The great form unfolds like a fan, the sounds broadening up until the greatest possible vertical
total before tightening up again. The Golden Section is found at the first fortissimo (bar 143),
sustained from then on until just before the end. Here too, low notes are extremely rare, and
the cello's fourth string is only heard once, at bars 107 to 109 (low E). Here too, the music in
some places recalls a kind of tonality (c-sharp minor from bar 40, d-minor at bar 140's
(Golden Section) great climax, and rather f-minor towards the end). The work begins "on C"

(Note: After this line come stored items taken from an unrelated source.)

/-- Whether the partition that a virtual function serves exists and owns a gatherer channel (R393). -/
def ownsChan (s : State) (fn chan : Nat) : Bool := chan < 16 && (mapFind s.parts fn).any (fun p => p.gatmask.getLsbD chan)

/-- REQUEST_ARRIVAL (R328, R331, R393): a write of the host to an inlet through a virtual function; it waits while the inlet is full, and is
discarded where the function's partition does not own the channel. -/
def execRequestArrival (inlet : Inlet) (line : BitVec 512) (s : State) : Host.Outcome State Fault Refusal :=
  if ownsChan s inlet.fn inlet.chan then
    match inletOffer s inlet.chan line with
    | some t => .next (takeIn inlet.chan 64 t)
    | none => .next s
  else .next s

/-- Whether a channel has a request in its inlet, no open batch, and the TCB of the next one free (R331). -/
def batchOpens (s : State) (ch : Chan) : Bool :=
  ch.opened && ch.halted.isNone && ch.batch.isNone && !ch.inlet.isEmpty
  && ([0, 4, 6, 7] : List Nat).contains (pinByte s ch.pins (ch.tcba + 128 * (ch.bseq % ch.nbuf) + 120)).1.toNat

/-- BATCH_OPEN (R331): a batch opens for the first request in the inlet once the TCB of its place is free, in that clock. -/
def execBatchOpen (chan : Nat) (s : State) : Host.Outcome State Fault Refusal :=
  let ch := chanOf s chan
  match ch.inlet with
  | [] => .next s
  | (_, tns) :: _ =>
    if batchOpens s ch then .next (takeIn chan 64 (withChan s chan { ch with batch := some (0, tns) })) else .next s

/-- Whether the open batch of a channel has come to its deadline (R331). -/
def batchLate (s : State) (c : Nat) : Bool :=
  let ch := chanOf s c
  ch.halted.isNone && ch.owes.isNone && ch.deadline ≠ 0 && (match ch.batch with
    | some (_, tfirst) => tfirst + ch.deadline ≤ s.tb.tns
    | none => false)

/-- BATCH_DEADLINE (R331): the open batch closes when its deadline has come; a TCB that waits to be armed is tried again. -/
def execBatchDeadline (chan : Nat) (s : State) : Host.Outcome State Fault Refusal :=
  let ch := chanOf s chan
  if ch.halted.isNone && ch.owes.isSome then .next (armBatch s chan)
  else if batchLate s chan then .next (closeBatch s chan 1)
  else .next s

/-- The state at the end of a clock: batches whose deadline has come close after every request of the clock (R331, R337). -/
def closeLate (s : State) : State :=
  s.chans.foldl (fun t e => if batchLate t e.1 then closeBatch t e.1 1 else t) s

/-- A write of the host to an inlet that is narrower than a line or unaligned: refused and counted, where the function's partition owns the channel
(R328, R393). -/
def hostShort (s : State) (fn chan : Nat) : State :=
  if ownsChan s fn chan then inletRefuse s chan else s

/-- The channel a gatherer command names. -/
def gatChan (q : Quad) : Nat := wbits q.cw0 0 4

/-- Whether a gatherer command may start: none other acts on its channel, and no batch of it waits to be armed, which the gatherer does
first (R331, R338). -/
def gatMay (s : State) (c : Cmd) : Bool :=
  s.cmds.all (fun r => r.cmd.eng != 3 || gatChan r.cmd.quad != gatChan c.quad) && (chanOf s (gatChan c.quad)).owes.isNone

/-- A gatherer command started and ended with a status. -/
def gatEnd (p : Poster) (s : State) (c : Cmd) (status sub : BitVec 8) (detail count : Nat) : State :=
  takeHead s p 3 { runOf c with worked := true, status := status, sub := sub, detail := detail, count := count }

/-- Whether a channel record breaks R330. -/
def chanBad (r : List Byte) : Bool :=
  fieldNat r 39 25 != 0 || fieldNat r 38 1 == 0 || fieldNat r 38 1 > 64 || fieldNat r 36 2 > 4095
  || fieldNat r 0 8 % 64 != 0 || fieldNat r 8 8 % 64 != 0 || fieldNat r 16 8 % 128 != 0 || fieldNat r 24 8 % 128 != 0

/-- The regions of a channel record pinned: request buffer, batch records, template, TCBs (R330). -/
def chanPins (s : State) (p : Nat) (r : List Byte) : List Pin ⊕ BitVec 8 :=
  let n := fieldNat r 38 1
  let add := fun (kind : AccessKind) (va len : Nat) (got : List Pin ⊕ BitVec 8) =>
    match got with
    | .inr c => (Sum.inr c : List Pin ⊕ BitVec 8)
    | .inl pins => if va + len > 2 ^ 55 then .inr cXLATE else hubPins s p kind 0 (va + len - 1) (len / 65536 + 2) va pins
  add .write (fieldNat r 24 8) (128 * n)
    (add .read (fieldNat r 16 8) 128
      (add .write (fieldNat r 8 8) (64 * n) (add .write (fieldNat r 0 8) (64 * (fieldNat r 36 2 + 1) * n) (.inl []))))

/-- A GAT.OPEN started (R330). -/
def gatOpenGo (p : Poster) (s : State) (c : Cmd) : State :=
  let n := gatChan c.quad
  let pt := partOf s c.part
  let got := pinBytes s c.pins c.quad.cw1.toNat 64
  let r := got.1
  if !pt.gatmask.getLsbD n then gatEnd p s c cWINDOW 0 0 0
  else if got.2 then gatEnd p s c cUNCORR 0 0 0
  else if chanBad r || (chanOf s n).opened then gatEnd p s c cOPERAND 0 0 0
  else
    match chanPins s c.part r with
    | .inr cause => gatEnd p s c cause 0 0 0
    | .inl pins =>
      let tpl := pinBytes s pins (fieldNat r 16 8) 128
      if tpl.2 then gatEnd p s c cUNCORR 0 0 0
      else if tcbBad pt tpl.1 || tcbPrio tpl.1 = 7 || tcbForeign pt tpl.1 then gatEnd p s c cOPERAND 0 0 0
      else
        let ch : Chan := { opened := true, halted := none, part := c.part, buf := fieldNat r 0 8, breca := fieldNat r 8 8
                           tpl := fieldNat r 16 8, tcba := fieldNat r 24 8, deadline := fieldNat r 32 4, bm1 := fieldNat r 36 2
                           nbuf := fieldNat r 38 1, pins := pins, inlet := [], bseq := 0, batch := none, owes := none
                           drops := (chanOf s n).drops, closing := none }
        gatEnd p (withChan s n ch) c 0 0 n 0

and then follows a great, slowly ascending curve, reaching A at bar 139, without managing to
maintain it for more than an instant. At bar 158, we are back to F. A second rise again reaches
A, first in an unsteady state (219), and quite at the end, in a steady one at last, fading away
into silence.

Scelsi was particularly proud of his Fourth Quartet, and it is indeed a crowning achievement
in his work, as well as in all quartet literature. In the beginning of the seventies, Scelsi's music
reaches an ultimate state of spirituality, with extremely concise pages in which any outer
gesture has become well nigh imperceptible. Now everything happens in materially the most
restricted space, the range being sometimes reduced to a mere interval of a second, but that
which emerges is of extraordinarily concentrated energy. These late works, in fact, witness
the ultimate goal of a creative itinerary pursued without the slightest concession: it is only in a
state of apparent immobility that the energy within the sound rises through implosion to
incandescence! Such "borderline" music, the old master's most radical advance into the next
century, demands a new way of listening, for which an accomplished training in
"contemporary music" is utterly useless, but which lies open to the well-disposed and open-
minded amateur, also receptive in mind and spirit. This is why the musical pundits fear and
hate Scelsi and his music: has he, have they, not broken a secular curse?"